Romain Aviolat: “We may not necessarily have tools, but we’ll have mitigations that we can implement. So for the ten mentioned, there are methods, things we can do to mitigate them. So some tools like Llama Guard will allow us to mitigate two out of ten. But if I take the training data poisoning part, which is number three, well, we can put controls in place on the training data to ensure that we don’t poison the model.
But, you know, it requires putting a process in place, and it’s not as simple as just putting Llama Guard at the input and output of our language model. So there are things that will be more costly. I think all can be mitigated, but then it’s a risk assessment, a cost-benefit analysis that needs to be taken into account for each of these vulnerabilities.”
What do you recommend to your clients using language models?
Romain Aviolat: “We’ll, of course, talk to them about having a safeguard that acts as a firewall around the language model to mitigate prompt injection and output problems. It could be Llama Guard, but it could also be a solution that cloud providers offer in addition to their language model services. So Llama Guard isn’t the only solution in this market.
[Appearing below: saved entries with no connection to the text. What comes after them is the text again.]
/-- Pulse timing of a recovery train (R150, R154): it pauses while charging is suspended, and a pulse cut short by a
suspension is repeated whole, from the evaluation that ends the suspension. -/
def tickPulse (s : State) (c : Nat) (susp : Bool) (p : Phase) : Phase :=
  if p.phase ≠ phRECOVERY ∨ p.relaxing then p
  else if susp then (if p.pulseMs < pTON s c then { p with pulseMs := 0 } else p)
  else if p.susp then p
  else if pTON s c + pTOFF s c ≤ p.pulseMs + 1 then { p with pulseMs := 0, pulse := p.pulse + 1 }
  else { p with pulseMs := p.pulseMs + 1 }

/-- Count one evaluation of a guard. -/
def sus (b : Bool) (n : Nat) : Nat := if b then n + 1 else 0

/-- Take a pending PHASE action whose condition still holds; else refuse it (R163). -/
def phaseActOk (x : Chan) (a : Nat) : Bool :=
  match a with
  | 0 => x.state == .run
  | 1 => x.state == .run
  | 2 => x.state == .run && (x.ph.phase == phCC || x.ph.phase == phCV || x.ph.phase == phTOPOFF || x.ph.phase == phMAINTAIN)
  | _ => x.state == .run && (x.ph.phase == phREST || x.ph.phase == phMAINTAIN) && x.ph.fault == 0

def takeAction (s : State) (c a t : Nat) : State :=
  if phaseActOk (chan s c) a then
    let s := match a with
      | 0 => classify s c
      | 1 =>
        let s := classify (modPhase s c (fun p => { p with fault := 0 })) c
        modPhase s c (fun p => { p with susp := chargingSuspended s c })
      | 2 => enterPhase s c phREST
      | _ => enterPhase s c phCC
    endTag s t stSUCCESS (chPhaseWord s c) 0
  else endTag s t stSTATE (chPhaseWord s c) 0

/-- The phase machine of a channel in RUN evaluates at a snapshot (R148): timers and sustain counts go on, a classification that is
due is made (R151), and then the pending actions are taken in their order, judged by the phase they find (R163; that order is a
DESIGN CHOICE, log 50). The transitions of R152 have rows of their own. -/
def evalPhase (s : State) (c : Nat) : State :=
  let x := chan s c
  if x.state ≠ .run ∨ flaskHeld s (chFlask c) then s
  else
    let susp := chargingSuspended s c
    let g := guards s c
    let s := modPhase s c (fun p =>
      let q := tickPulse s c susp p
      { q with susp
               timer := if timerRuns p susp then p.timer + 1 else p.timer
               elapsed := p.elapsed + 1
               susA := sus g.1 p.susA, susB := sus g.2.1 p.susB, susC := sus g.2.2 p.susC })
    let s := if (chan s c).ph.classify then classify s c else s
    forEach (chan s c).ph.actions (fun (a : Nat × Nat) s => takeAction s c a.1 a.2) (modPhase s c (fun p => { p with actions := [] }))

/-! ## Terminations (R156, R223, R228) -/

/-- A channel event record, when its bit of `EV_EN` is 1 (R229, R436). -/
def chanEvent (s : State) (c ev : Nat) (timed : Bool) : State :=
  if bitF s (EP_CFG_EV_EN c) ev then
    stage s s.hi.routeChan { rtype := 0x11, hdr := ev * 8192 + (if timed then 4096 else 0) + c, time := stamp s,
                             content := [rd s (ES_SOC c), rd s (MS_IV c)] }
  else s

/-- A taper termination is a full point: learning is ARMED and marks the charge (R223, R224). -/
def fullPoint (s : State) (c : Nat) : State :=
  modEst s c (fun e => { e with
    armed := true, left := none, pos := 0, secQ := none, modelNew := false, prof := getF s (CH_CFG_PROFILE c)
    mark := e.q + e.qPrev + accCharge (accDiff (chan s c).cv.acc e.acc) (getF s (MC_SHUNT_SHUNT c)) })

/-! ## The rows -/

/-- Take the transition of the first guard of the phase that has been sustained (R152). -/
def sustainMet (s : State) (c : Nat) : State :=
  let p := (chan s c).ph
  let need := guardNeed p.phase
  let a := decide (need.1 ≤ p.susA)
  let b := decide (need.2 ≤ p.susB)
  match p.phase with
  | 1 => if a then enterPhase s c phCC else if b then enterPhase s c phRECOVERY else s
  | 2 => if a then enterPhase s c phCV else if b then enterPhase s c phPRECHARGE else s
  | 3 => if a then enterPhase s c phTOPOFF else if b then enterPhase s c phCC else s
  | 4 =>
    if a then chanEvent (fullPoint (modPhase (enterPhase s c phREST) c (fun p => { p with full := true, timed := false })) c) c 4 false
    else if b then enterPhase s c phCC else s
  | 5 => if a then modPhase (enterPhase s c phMAINTAIN) c (fun p => { p with restCut := true }) else s
  | 6 => if a || b then enterPhase s c phCC else s
  | _ => s

/-- The phase machine of a channel is not suspended (R149). -/
def phaseLive (s : State) (c : Nat) : Bool := (chan s c).state == .run && !flaskHeld s (chFlask c) && s.pw.transport == .run

/-- PHASE_SUSTAIN_MET (R152). -/
def execPhaseSustainMet (c : Nat) (s : State) : Host.Outcome State Fault Refusal :=
  .next (if phaseLive s c && (chan s c).ph.fault == 0 then sustainMet s c else s)

/-- PULSE_TRAIN_DONE (R152): `NPULSE` pulses of the train have completed, and relaxation begins. -/
def execPulseTrainDone (c : Nat) (s : State) : Host.Outcome State Fault Refusal :=
  .next (
    let p := (chan s c).ph
    if phaseLive s c && p.phase == phRECOVERY && p.fault == 0 && !p.relaxing && decide (pNPULSE s c ≤ p.pulse) then
      modPhase s c (fun p => { p with relaxing := true, timer := 0, pulse := 0, pulseMs := 0 })
    else s)

/-- A timer has reached a limit in seconds. -/
def timerAt (s : State) (c limit : Nat) : Bool := decide (1000 * limit ≤ (chan s c).ph.timer)

/-- RELAX_TIMER_EXPIRE (R152). `TRAIN` + 1 above `NTRAIN`, which a replaced profile can bring about and the table has no row for, is
exhausted recovery like `TRAIN` + 1 = `NTRAIN` (DESIGN CHOICE, log 92). -/
def execRelaxTimerExpire (c : Nat) (s : State) : Host.Outcome State Fault Refusal :=
  .next (
    let p := (chan s c).ph
    if phaseLive s c && p.phase == phRECOVERY && p.relaxing && p.fault == 0 && timerAt s c (pTRELAX s c) then
      if !vbBelow s c (pVRECOV s c) then enterPhase s c phPRECHARGE
      else
        let s := modPhase s c (fun p => { p with train := p.train + 1 })
        if p.train + 1 < pNTRAIN s c then modPhase s c (fun p => { p with relaxing := false, timer := 0 })
        else phaseFault s c 2
    else s)

/-- PRECHARGE_TIMEOUT (R152). -/
def execPrechargeTimeout (c : Nat) (s : State) : Host.Outcome State Fault Refusal :=
  .next (
    let p := (chan s c).ph
    if phaseLive s c && p.phase == phPRECHARGE && p.fault == 0 && timerAt s c (pTPRE s c) then phaseFault s c 1 else s)

/-- CV_TIMEOUT (R152): `TCV` ≠ 0. -/
def execCvTimeout (c : Nat) (s : State) : Host.Outcome State Fault Refusal :=
  .next (
    let p := (chan s c).ph
    if phaseLive s c && p.phase == phCV && p.fault == 0 && pTCV s c != 0 && timerAt s c (pTCV s c) then enterPhase s c phTOPOFF else s)

/-- TOPOFF_TIMEOUT (R152, R156): a timed termination. -/
def execTopoffTimeout (c : Nat) (s : State) : Host.Outcome State Fault Refusal :=
  .next (
    let p := (chan s c).ph
    if phaseLive s c && p.phase == phTOPOFF && p.fault == 0 && timerAt s c (pTTOP s c) then
      chanEvent (modPhase (enterPhase s c phREST) c (fun p => { p with timed := true })) c 4 true
    else s)

/-- REST_TIMER_EXPIRE (R152). -/
def execRestTimerExpire (c : Nat) (s : State) : Host.Outcome State Fault Refusal :=
  .next (
    let p := (chan s c).ph
    if phaseLive s c && p.phase == phREST && p.fault == 0 && timerAt s c (pTREST s c) then enterPhase s c phMAINTAIN else s)

/-- PHASE (R163): accepted when its condition holds, the action is taken at the next evaluation; refused where no
evaluation will take place. -/
def execPhase (t : Nat) (s : State) : Host.Outcome State Fault Refusal :=
  .next (applyCmd s t 0x16 (fun x s =>
    let c := selFirst (x.word 1)
    let a := bits (x.param 0) 0 2
    if phaseActOk (chan s c) a && !flaskHeld s (chFlask c) then
      modPhase (runTag s t) c (fun p => { p with actions := p.actions ++ [(a, t)] })
    else endTag s t stSTATE (chPhaseWord s c) 0))

end Sys2Proof.Machine
end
What we’ll do is, like with a traditional application, we’ll conduct a threat modeling exercise to identify risks. We’ll perform an architecture review and try to understand in the context of the company or application where effort needs to be placed or where additional security controls need to be added. And maybe we’ll realize that the effort we’ve put into securing the input and output is sufficient and that the likelihood of other vulnerabilities materializing is too low for there to be a need to do anything. It’s about risk analysis and decision-making.
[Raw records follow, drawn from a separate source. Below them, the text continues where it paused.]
-- ==== Sys2Proof/Machine/PowerPath.lean ====
section
/-! DEFINITION. The power path (chapter 2): sprues, arming, fallback, planned transfers, the droop response, the
input-current search and power-path safe state. Transport mode and supplies stand in Startup.lean. -/

namespace Sys2Proof.Machine

/-! ## Lists and gates (R56-R63) -/

/-- The priority list: it ends at the first empty entry (R60, `PP_PRIORITY`). -/
def priorityList (s : State) : List Nat :=
  ([PP_PRIORITY_P0, PP_PRIORITY_P1, PP_PRIORITY_P2, PP_PRIORITY_P3].map (getF s)).takeWhile (fun v => decide (v ≤ 3))

/-- The mode in force of a sprue: 3 is treated as 2 (R58). -/
def spMode (s : State) (n : Nat) : Nat := let m := getF s (SP_CFG_MODE n); if m = 3 then 2 else m

/-- The active sprue, if any. -/
def activeSprue (s : State) : Option Nat := let a := getF s PP_STATUS_ACTIVE; if a ≤ 3 then some a else none

def armed (s : State) : Bool := flag s PP_STATUS_ARMED
def ppSafe (s : State) : Bool := flag s PP_STATUS_SAFE
def droopOn (s : State) : Bool := flag s PP_STATUS_DROOP
/-- The module runs from `BOOT` (R97). -/
def onBoot (s : State) : Bool := s.pw.supply == .boot

/-- The level a sprue's gate is to have (R57, R58, R61, R63, R97, R98, R103). -/
def gateLevel (s : State) (n : Nat) : Gate :=
  if s.pw.transport = .transport ∨ s.pw.transport = .wake ∨ s.pw.transport = .shutdown then .low
  else if !on s dPPATH || s.pw.supply == .none then .hiz
  else if onBoot s then .hiz
  else if spMode s n = 2 then .low
  else if spMode s n = 1 || ppSafe s || !armed s then .hiz
  else if activeSprue s = some n then .high
  else if (activeSprue s).isSome || s.pp.dead.isSome then .low
  else if !(priorityList s).contains n then .low
  else if flag s (SP_STATUS_LOCKOUT n) then .low else .hiz

/-- A gate takes its level: a low period begins or ends, and with it the tracking of VNL (R83). -/
def setGate (s : State) (n : Nat) : State :=
  let x := sprue s n
  let g := gateLevel s n
  let s := setBitF s PP_STATUS_GATE_HIZ n (g == .hiz)
  if g = x.gate then s
  else setSprue s n { x with
    gate := g
    lowSince := if g = .low then some s.now else none
    trackedEnd := if x.gate = .low ∧ x.tracked then some s.now else x.trackedEnd
    tracked := false }

def updGates (s : State) : State := forEach (List.range 4) (fun n s => setGate s n) s

/-! ## Search quantities (R83) -/

def spStep (s : State) (n : Nat) : Nat := getF s (SP_SEARCH_IMAX n) / 100
def spStart (s : State) (n : Nat) : Nat := getF s (SP_SEARCH_IMAX n) * getF s (SP_SEARCH_START_PCT n) / 100
def spVtrip (s : State) (n vnl : Nat) : Nat := vnl * (1000 - getF s (SP_SEARCH_DROOP_PCT n)) / 1000

/-- The limit a sprue takes on activation with its search on: the held limit if valid, else START (R86). -/
def spResume (s : State) (n : Nat) : Nat := if flag s (SP_LIMIT_HELD_VALID n) then (sprue s n).held else spStart s n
There is also the question of cost. Implementing safeguards can have a financial impact, but also an operational one. It might slow down the application. Llama Guard, for example, will typically slow down your language model because we’re adding one language model to control another. So there will be a financial cost and an operational cost in terms of user experience.”
Regarding the data breach that France experienced a few weeks ago, where 33 million French citizens had their social security data stolen, what was your reaction?
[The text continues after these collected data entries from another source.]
/-- The message has failed after its retries (R326). -/
def failed (s : State) (n : Nat) (c : TlTx) : State :=
  let s := modTl s n (fun x => { x with cur := none, txSeq := (c.seq + 1) % 16 })
  let s := raiseTl (incSat s (TL_ERRS_TX_FAILS n)) n 4
  let s := match c.msg.act with | .vendor t => endSt s t stTIMEOUT | _ => s
  if c.msg.typ ≠ mSOFT_RESET then sendSoftReset s n
  else if bootSrc s n then modTl s n (fun x => { x with softRepeat := some (s.now + 1000 * ms) })
  else toReattach s n none

/-- Take the oldest delivered packet of a type. -/
def takeRx (s : State) (n typ : Nat) : Option (TlRx × State) :=
  match (tl s n).inbox.findIdx? (fun r => hType r.hdr == typ) with
  | some i =>
    match (tl s n).inbox[i]? with
    | some r => some (r, modTl s n (fun x => { x with inbox := x.inbox.eraseIdx i }))
    | none => none
  | none => none

/-- A row that handles a delivered packet of a type. -/
def onRx (s : State) (n typ : Nat) (k : TlRx → State → State) : State :=
  if tlOn s n && attached s n then match takeRx s n typ with | some (r, s) => k r s | none => s else s

/-- GOODCRC (R325): acknowledges the message whose `SEQ` it carries; any other is ignored. -/
def execGoodcrc (n : Nat) (s : State) : Host.Outcome State Fault Refusal :=
  .next (onRx s n mGOODCRC (fun r s =>
    match (tl s n).cur with
    | some c => if c.ackDue.isSome ∧ hSeq r.hdr = c.seq then acked s n c else s
    | none => s))

/-- ACK_TIMEOUT (R325, R326). -/
def execAckTimeout (n : Nat) (s : State) : Host.Outcome State Fault Refusal :=
  .next (
    if tlOn s n && attached s n then
      match (tl s n).cur with
      | some c => dueThen s c.ackDue (fun s =>
          if c.tries < 2 then modTl s n (fun x => { x with cur := some { c with tries := c.tries + 1, ackDue := none } })
          else failed s n c)
      | none => s
    else s)

/-- SOFT_RESET (R323): received; the counters are reset after its acknowledgement. -/
def execSoftReset (n : Nat) (s : State) : Host.Outcome State Fault Refusal :=
  .next (onRx s n mSOFT_RESET (fun _ s => showContract (identAgain (afterSoftReset (raiseTl (resetProtocol s n) n 6) n) n) n))

/-- SOFT_RESET_REPEAT (R309). -/
def execSoftResetRepeat (n : Nat) (s : State) : Host.Outcome State Fault Refusal :=
  .next (if tlOn s n && attached s n then dueThen s (tl s n).softRepeat (fun s => sendSoftReset s n) else s)

/-! ## Reception (R315, R319, R320, R322, R324) -/

/-- Types the contract layer knows, with the numbers of objects they carry (R318). -/
def knownType (typ ndo : Nat) : Bool :=
  if typ = mCAPS then decide (1 ≤ ndo) && decide (ndo ≤ 6)
  else if typ = mREQUEST ∨ typ = mIDENT then ndo == 1
  else if typ = mVENDOR then decide (1 ≤ ndo) && decide (ndo ≤ 12)
  else ndo == 0 && decide (1 ≤ typ) && decide (typ ≤ 0x0A)

/-- Deliver a packet to the contract layer; a reserved type, a wrong number of objects and an unsupported revision are
answered NOT_SUPPORTED (R319, R341). -/
def deliver (s : State) (n : Nat) (r : TlRx) : State :=
  if !knownType (hType r.hdr) (hNdo r.hdr) || decide (2 ≤ hRev r.hdr) then notSupported s n
  else modTl s n (fun x => { x with inbox := x.inbox ++ [r] })

/-- A CRC-good packet: it is acknowledged, and delivered unless it is a retransmission (R322, R324). -/
def goodPacket (s : State) (n : Nat) (r : TlRx) : State :=
  let typ := hType r.hdr
  let seq := hSeq r.hdr
  let s := tracePacket s 0x31 n seq typ r.objs
  let s := modTl s n (fun x => { x with heard := true })
  if typ = mGOODCRC then modTl s n (fun x => { x with inbox := x.inbox ++ [r] })
  else
    let s := modTl s n (fun x => { x with good := some seq, backoff := if goodBacksOff x then none else x.backoff })
    if hProle r.hdr = prole s n then incSat s (TL_ERRS_FRAME_ERRS n)
    else if typ = mSOFT_RESET then deliver s n r
    else if (tl s n).rxSeq = some seq then s
    else deliver (modTl s n (fun x => { x with rxSeq := some seq })) n r

/-- The line as a port hears it (R312, R313, R315, R361): the segments (mV, ns) of `wave` end now. Each packet discarded for its
framing is counted, and a back-off starts anew. -/
def hear (s : State) (n : Nat) (wave : List (Nat × Nat)) : RxOut × State :=
  let x := tl s n
  let r := receive x.rxHigh x.rxWait (modeOn s n 2) (s.now - waveNs wave - x.lineAt) wave
  let s := modTl s n (fun x => { x with
    lineAt := s.now, rxHigh := waveLevel x.rxHigh wave, rxWait := r.wait
    backoff := x.backoff.map (fun b => (s.now + backoffNs s n, b.2)) })
  (r, forEach (List.range r.bad) (fun _ s => raiseTl (incSat s (TL_ERRS_FRAME_ERRS n)) n 5) s)

/-- PACKET_RECEIVED (R315, R321, R329): a packet on the line of an attached port, with its CRC. -/
def execPacketReceived (n : Nat) (wave : List (Nat × Nat)) (s : State) : Host.Outcome State Fault Refusal :=
  .next (
    if tlOn s n && attached s n then
      let (r, s) := hear s n wave
      match r.packet with
      | none => s
      | some (hdr, objs, crc, at_) =>
        let ok := crc == packetCrc hdr objs
        let (inj, s) := if ok then injectOne s 4 else (false, s)
        if ok && !inj then goodPacket s n ⟨hdr, objs, stampAt s (s.now - waveNs wave + at_)⟩
        else
          let s := raiseTl (incSat s (TL_ERRS_CRC_ERRS n)) n 5
          injectSettle (sendFault s ⟨0x33, 0, srcBlock (0x010 + n), BitVec.ofNat 32 (hType hdr), inj⟩)
    else s)

/-! ## The service tunnel (R361, R437) -/

/-- The next waiting tunnel data becomes the frame outstanding. -/
def nextFrame (s : State) (n : Nat) : State :=
  modTl s n (fun x => match x.tun.frame, x.tun.waiting with
    | none, (b, t) :: l => { x with tun := { x.tun with
        frame := some { tfn := x.tun.next, bytes := b, tag := t }, next := (x.tun.next + 1) % 256, waiting := l } }
    | _, _ => x)

/-- A record of this many entries finds room in staging (R400, R437). -/
def stageRoom (s : State) (ring : Nat) (r : Record) : Bool :=
  let e := evRing s ring
  decide (stagedEntries e.staging + recEntries r ≤ 1024) || e.staging.any isTel

/-- A good tunnel frame acknowledges ours and, with data, is written as a record and acknowledged. -/
def goodFrame (s : State) (n : Nat) (hdr : Word) (bytes : List Byte) : State :=
  let s := match (tl s n).tun.frame with
    | some f =>
      if f.ackDue.isSome ∧ f.tfn = bits hdr 16 8 then
        let s := modTl s n (fun x => { x with tun := { x.tun with frame := none } })
        nextFrame (endTag s f.tag stSUCCESS (BitVec.ofNat 32 f.tfn) 0) n
      else s
    | none => s
  if bytes.isEmpty then s
  else
    let tfn := bits hdr 24 8
    let r : Record := { rtype := 0x31, hdr := n * 65536 + bytes.length, time := stamp s, content := bytesWords bytes }
    if (tl s n).tun.tack = tfn then modTl s n (fun x => { x with tun := { x.tun with ackOwed := true } })
    else if on s dPPATH && stageRoom s s.hi.routeTl r then
      modTl (stage s s.hi.routeTl r) n (fun x => { x with tun := { x.tun with tack := tfn, ackOwed := true } })
    else s

/-- TUNNEL_FRAME_RECEIVED (R361): a frame that fails its CRC is discarded. -/
def execTunnelFrameReceived (n : Nat) (wave : List (Nat × Nat)) (s : State) : Host.Outcome State Fault Refusal :=
  .next (
    if tlOn s n && attached s n && modeOn s n 2 then
      let (r, s) := hear s n wave
      match r.tunnel with
      | some (hdr, bytes, crc, _) => if crc = tunnelCrc hdr bytes then goodFrame s n hdr bytes else s
      | none => s
    else s)

/-- TUNNEL_ACK_TIMEOUT: two retries, then the tunnel closes and the mode exits. -/
def execTunnelAckTimeout (n : Nat) (s : State) : Host.Outcome State Fault Refusal :=
  .next (
    if tlOn s n && attached s n then
      match (tl s n).tun.frame with
      | some f => dueThen s f.ackDue (fun s =>
          if f.tries < 2 then
            modTl s n (fun x => { x with tun := { x.tun with frame := some { f with tries := f.tries + 1, ackDue := none } } })
          else ask (raiseTlc (exitMode s n 2) n 11) n (.vdm 3 2))
      | none => s
    else s)

end Sys2Proof.Machine
end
Romain Aviolat: “Well, am I surprised? Not at all. Is it new? No. Will there be more in the future? Yes, that’s for sure. France was hit hard by this attack, but the United States also suffered a lot the previous year. We also have major financial organizations, insurance companies, and investment funds that faced the same issues. We need to be more responsive, to invest our money better in protection systems, to be quicker in detection, prevention, and response. Cyberattacks are no longer a matter of hours, weeks, or months; they’re a matter of minutes. Our systems and the people who maintain them need to be much more responsive.
Perhaps artificial intelligence will also help with the response. We already see systems or solutions emerging in the market, co-pilots that can take responses on behalf of humans. Internally, we’ve already implemented these kinds of systems to automate responses. This doesn’t always involve AI; it’s often deterministic systems. But we believe that yes, generative AI will also assist the blue team.
Unfortunately, in reality, it’s often the human factor that is at stake. A simple identity theft or maybe an ill-adapted security control. So today, companies should be able to mitigate these stolen password issues. Technologies exist; we know how to protect ourselves against phishing once and for all. But implementing these technologies will take time, and in the meantime, we’ll have to deal with it.
That’s why I’m not overly optimistic for the future until we’ve improved this human aspect or given better security control to humans. Because for now, it remains a bit of a weak point in computer systems, unfortunately.”